/-- The bits of several fields, each given by its lowest bit and its width. -/
def fieldsMask (fs : List (Nat × Nat)) : Word := fs.foldr (fun f m => fieldMask f.1 f.2 ||| m) 0

/-- Two words agree under a mask when they agree at each of its bits. -/
theorem and_eq_and_iff (w v m : Word) :
    w &&& m = v &&& m ↔ ∀ i, m.getLsbD i = true → w.getLsbD i = v.getLsbD i := by
  simp only [BitVec.eq_of_getLsbD_eq_iff, BitVec.getLsbD_and]
  refine ⟨fun h i hm => ?_, fun h i _ => ?_⟩
  · simpa [hm] using h i (BitVec.lt_of_getLsbD hm)
  · cases hm : m.getLsbD i <;> simp [h i, hm]

theorem getLsbD_fieldMask (k n i : Nat) :
    (fieldMask k n).getLsbD i = true ↔ k ≤ i ∧ i < k + n ∧ i < 32 := by
  simp only [fieldMask, BitVec.getLsbD_shiftLeft, BitVec.getLsbD_setWidth, BitVec.getLsbD_allOnes, Bool.and_eq_true,
    Bool.not_eq_true', decide_eq_true_eq, decide_eq_false_iff_not]
  omega

/-- Two words agree under the mask of a field when their fields are equal. -/
theorem and_fieldMask_eq_iff (w v : Word) (k n : Nat) :
    w &&& fieldMask k n = v &&& fieldMask k n ↔ w.extractLsb' k n = v.extractLsb' k n := by
  rw [and_eq_and_iff, BitVec.eq_of_getLsbD_eq_iff]
  simp only [getLsbD_fieldMask, BitVec.getLsbD_extractLsb']
  refine ⟨fun h i hi => ?_, fun h i ⟨hk, hn, _⟩ => ?_⟩
  · by_cases hk : k + i < 32
    · rw [h (k + i) ⟨by omega, by omega, hk⟩]
    · simp [BitVec.getLsbD_of_ge _ _ (Nat.le_of_not_lt hk)]
  · have hi := h (i - k) (by omega)
    rw [Nat.add_sub_cancel' hk] at hi
    simpa [show i - k < n by omega] using hi

/-- Two words agree under two masks together when they agree under each. -/
theorem and_or_eq_and_or_iff (w v m m' : Word) :
    w &&& (m ||| m') = v &&& (m ||| m') ↔ w &&& m = v &&& m ∧ w &&& m' = v &&& m' := by
  simp only [and_eq_and_iff, BitVec.getLsbD_or, Bool.or_eq_true, or_imp, forall_and]

/-- Two words agree under the mask of several fields when they agree in each field. -/
theorem and_fieldsMask_eq_iff (w v : Word) (fs : List (Nat × Nat)) :
    w &&& fieldsMask fs = v &&& fieldsMask fs ↔ ∀ f ∈ fs, w.extractLsb' f.1 f.2 = v.extractLsb' f.1 f.2 := by
  induction fs with
  | nil => simp [fieldsMask]
  | cons f fs ih =>
    rw [List.forall_mem_cons, ← ih, ← and_fieldMask_eq_iff]
    exact and_or_eq_and_or_iff w v _ _

/-- The fixed bits `m'`, `v'` are the fixed bits `m`, `v` and some fields more. -/
theorem and_eq_iff_and_fields (fs : List (Nat × Nat)) {m v m' v' : Word} (hm : m ||| fieldsMask fs = m')
    (hv : v' &&& m = v) (hv' : v' &&& m' = v') (w : Word) :
    w &&& m' = v' ↔ w &&& m = v ∧ ∀ f ∈ fs, w.extractLsb' f.1 f.2 = v'.extractLsb' f.1 f.2 := by
  rw [← and_fieldsMask_eq_iff, ← hv, ← and_or_eq_and_or_iff, hm, hv']

/-! ## The formats of the opcodes -/

/-- The reserved fields of an opcode's format (R58 to R61, R65, R66). -/
def reservedFields (op : Nat) : List (Nat × Nat) :=
  match op with
  | 1 => [(24, 2), (16, 4)]
  | 2 => [(0, 27)]
  | 3 => [(0, 27)]
  | 4 => [(24, 4), (0, 20)]
  | 5 => [(0, 28)]
  | 6 => [(17, 11)]
  | 7 => [(24, 3)]
  | 8 => [(24, 3), (0, 8)]
  | _ => []

theorem reservedBitSet_eq_false_iff (w : Word) :
    w.reservedBitSet = false ↔ ∀ f ∈ reservedFields w.op.toNat, w.extractLsb' f.1 f.2 = 0 := by
  unfold Word.reservedBitSet
  split <;> simp [reservedFields, *]

/-- The mask of a format is OP and its reserved fields; its match has that OP and no reserved bit. -/
theorem formatTable_fields : ∀ f ∈ formatTable,
    fieldsMask ((28, 4) :: reservedFields f.1.toNat) = f.2.1 ∧ f.2.2 &&& f.2.1 = f.2.2 ∧ f.2.2.op = f.1 ∧
      f.2.2.reservedBitSet = false := by
  simp only [formatTable, List.forall_mem_cons]
  refine ⟨?_, ?_, ?_, ?_, ?_, ?_, ?_, ?_, nofun⟩ <;> decide

/-- The fixed bits of a format say that OP is the format's and no reserved bit is set. -/
theorem fitsFormat_iff {f : BitVec 4 × Word × Word} (hf : f ∈ formatTable) (w : Word) :
    w &&& f.2.1 = f.2.2 ↔ w.op = f.1 ∧ w.reservedBitSet = false := by
  obtain ⟨hm, hv, hop, hr⟩ := formatTable_fields f hf
  rw [reservedBitSet_eq_false_iff, hop] at hr
  rw [← hv, ← hm, and_fieldsMask_eq_iff, List.forall_mem_cons, ← Word.op, ← Word.op, hop, reservedBitSet_eq_false_iff]
  refine and_congr_right fun h => ?_
  rw [h]
  exact forall₂_congr fun g hg => by rw [hr g hg]

/-- Every OP that is not reserved has a format (R57, R68). -/
theorem format_of_not_reservedOpcode {w : Word} (h : ¬ ReservedOpcode w) : ∃ f ∈ formatTable, w.op = f.1 := by
  have all : ∀ k : BitVec 4, ¬ (k = 0 ∨ 9 ≤ k.toNat) → ∃ f ∈ formatTable, k = f.1 := by decide
  exact all w.op h

/-! ## The decoder, by format -/

theorem decode_eq_ok_iff (c : Config) (w : Word) (i : Instr) :
    decode c w = .ok i ↔ w.reservedBitSet = false ∧ decodeOp c w = .ok i := by
  cases hr : w.reservedBitSet <;> simp [decode, hr]

theorem decodeOp_of_reservedOpcode (c : Config) {w : Word} (h : ReservedOpcode w) :
    decodeOp c w = .error .reservedOpcode := by
  have hop : w.op = 0 ∨ 9 ≤ w.op.toNat := h
  have hop : w.op.toNat = 0 ∨ 9 ≤ w.op.toNat := hop.imp_left fun h => by simp [h]
  unfold decodeOp
  split
  case h_9 => rfl
  all_goals omega

/-- A word that fits a format has its OP and is decoded by it. -/
theorem decode_of_fits (c : Config) {w : Word} {k : BitVec 4} {m v : Word} (hf : (k, m, v) ∈ formatTable)
    (h : w &&& m = v) : w.op = k ∧ decode c w = decodeOp c w := by
  obtain ⟨hop, hr⟩ := (fitsFormat_iff hf w).1 h
  exact ⟨hop, by simp [decode, hr]⟩

theorem decode_start (c : Config) {w : Word} (h : w &&& 0xF30F0000#32 = 0x10000000#32) :
    decode c w = decodeStart c w := by
  obtain ⟨hop, hd⟩ := decode_of_fits c (k := 1) (by simp [formatTable]) h
  simp [hd, decodeOp, hop]

theorem decode_status (c : Config) {w : Word} (h : w &&& 0xF7FFFFFF#32 = 0x20000000#32) :
    decode c w = decodeBySession c w .statusT .statusR .statusX := by
  obtain ⟨hop, hd⟩ := decode_of_fits c (k := 2) (by simp [formatTable]) h
  simp [hd, decodeOp, hop]

theorem decode_ack (c : Config) {w : Word} (h : w &&& 0xF7FFFFFF#32 = 0x30000000#32) :
    decode c w = decodeBySession c w .ackT .ackR .ackX := by
  obtain ⟨hop, hd⟩ := decode_of_fits c (k := 3) (by simp [formatTable]) h
  simp [hd, decodeOp, hop]

theorem decode_select (c : Config) {w : Word} (h : w &&& 0xFF0FFFFF#32 = 0x40000000#32) :
    decode c w = decodeSelect c w := by
  obtain ⟨hop, hd⟩ := decode_of_fits c (k := 4) (by simp [formatTable]) h
  simp [hd, decodeOp, hop]

theorem decode_deselect (c : Config) {w : Word} (h : w &&& 0xFFFFFFFF#32 = 0x50000000#32) :
    decode c w = decodeDeselect c := by
  obtain ⟨hop, hd⟩ := decode_of_fits c (k := 5) (by simp [formatTable]) h
  simp [hd, decodeOp, hop]

theorem decode_settmo (c : Config) {w : Word} (h : w &&& 0xFFFE0000#32 = 0x60000000#32) :
    decode c w = decodeSettmo c w := by
  obtain ⟨hop, hd⟩ := decode_of_fits c (k := 6) (by simp [formatTable]) h
  simp [hd, decodeOp, hop]

theorem decode_bufwr (c : Config) {w : Word} (h : w &&& 0xF7000000#32 = 0x70000000#32) :
    decode c w = .ok (if w.d then .bufwrR w.idx w.data else .bufwrT w.idx w.data) := by
  obtain ⟨hop, hd⟩ := decode_of_fits c (k := 7) (by simp [formatTable]) h
  simp [hd, decodeOp, hop, apply_ite]

theorem decode_bufrd (c : Config) {w : Word} (h : w &&& 0xF70000FF#32 = 0x80000000#32) :
    decode c w = .ok (if w.d then .bufrdR w.idx else .bufrdT w.idx) := by
  obtain ⟨hop, hd⟩ := decode_of_fits c (k := 8) (by simp [formatTable]) h
  simp [hd, decodeOp, hop, apply_ite]

/-! ## Which words of a format are commands, and of what (R70, R71) -/

theorem decodeStart_eq_ok_iff (c : Config) (w : Word) (i : Instr) :
    decodeStart c w = .ok i ↔
      (c.kind = .uart ∧ w.s = false ∧ w.e = 0 ∧ i = if w.d then .startR w.low16 else .startT w.low16) ∨
      (c.kind = .spi ∧ w.d = false ∧ w.s = true ∧ w.e.toNat < c.nEp ∧ i = .startX (some w.e) w.low16) ∨
      (c.kind = .spi ∧ w.d = false ∧ w.s = false ∧ w.e = 0 ∧ i = .startX none w.low16) := by
  unfold decodeStart
  split <;> split_ifs <;> grind

theorem decodeBySession_eq_ok_iff (c : Config) (w : Word) (t r x i : Instr) :
    decodeBySession c w t r x = .ok i ↔
      (c.kind = .uart ∧ i = if w.d then r else t) ∨ (c.kind = .spi ∧ w.d = false ∧ i = x) := by
  cases hk : c.kind <;> cases hd : w.d <;> simp [decodeBySession, hk, hd, eq_comm]

theorem decodeSelect_eq_ok_iff (c : Config) (w : Word) (i : Instr) :
    decodeSelect c w = .ok i ↔ c.kind = .spi ∧ w.e.toNat < c.nEp ∧ i = .select w.e := by
  cases hk : c.kind <;> by_cases he : w.e.toNat < c.nEp <;> simp [decodeSelect, hk, he, eq_comm]

theorem decodeDeselect_eq_ok_iff (c : Config) (i : Instr) :
    decodeDeselect c = .ok i ↔ c.kind = .spi ∧ i = .deselect := by
  cases hk : c.kind <;> simp [decodeDeselect, hk, eq_comm]

theorem decodeSettmo_eq_ok_iff (c : Config) (w : Word) (i : Instr) :
    decodeSettmo c w = .ok i ↔ c.kind = .uart ∧ i = .settmo w.nt w.low16 := by
  cases hk : c.kind <;> simp [decodeSettmo, hk, eq_comm]

/-! ## A row of the opcode table is a format with some of D, S and E fixed -/

theorem extractLsb'_one (w : Word) (i : Nat) : w.extractLsb' i 1 = BitVec.ofBool (w.getLsbD i) := by
  have bits : ∀ b : BitVec 1, b = BitVec.ofBool (b == 1#1) := by decide
  rw [BitVec.getLsbD_eq_extractLsb', ← bits]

[Work request] Go through the material above and return each line that holds the word "ofBool".

[Result for this exercise]
theorem extractLsb'_one (w : Word) (i : Nat) : w.extractLsb' i 1 = BitVec.ofBool (w.getLsbD i) := by
  have bits : ∀ b : BitVec 1, b = BitVec.ofBool (b == 1#1) := by decide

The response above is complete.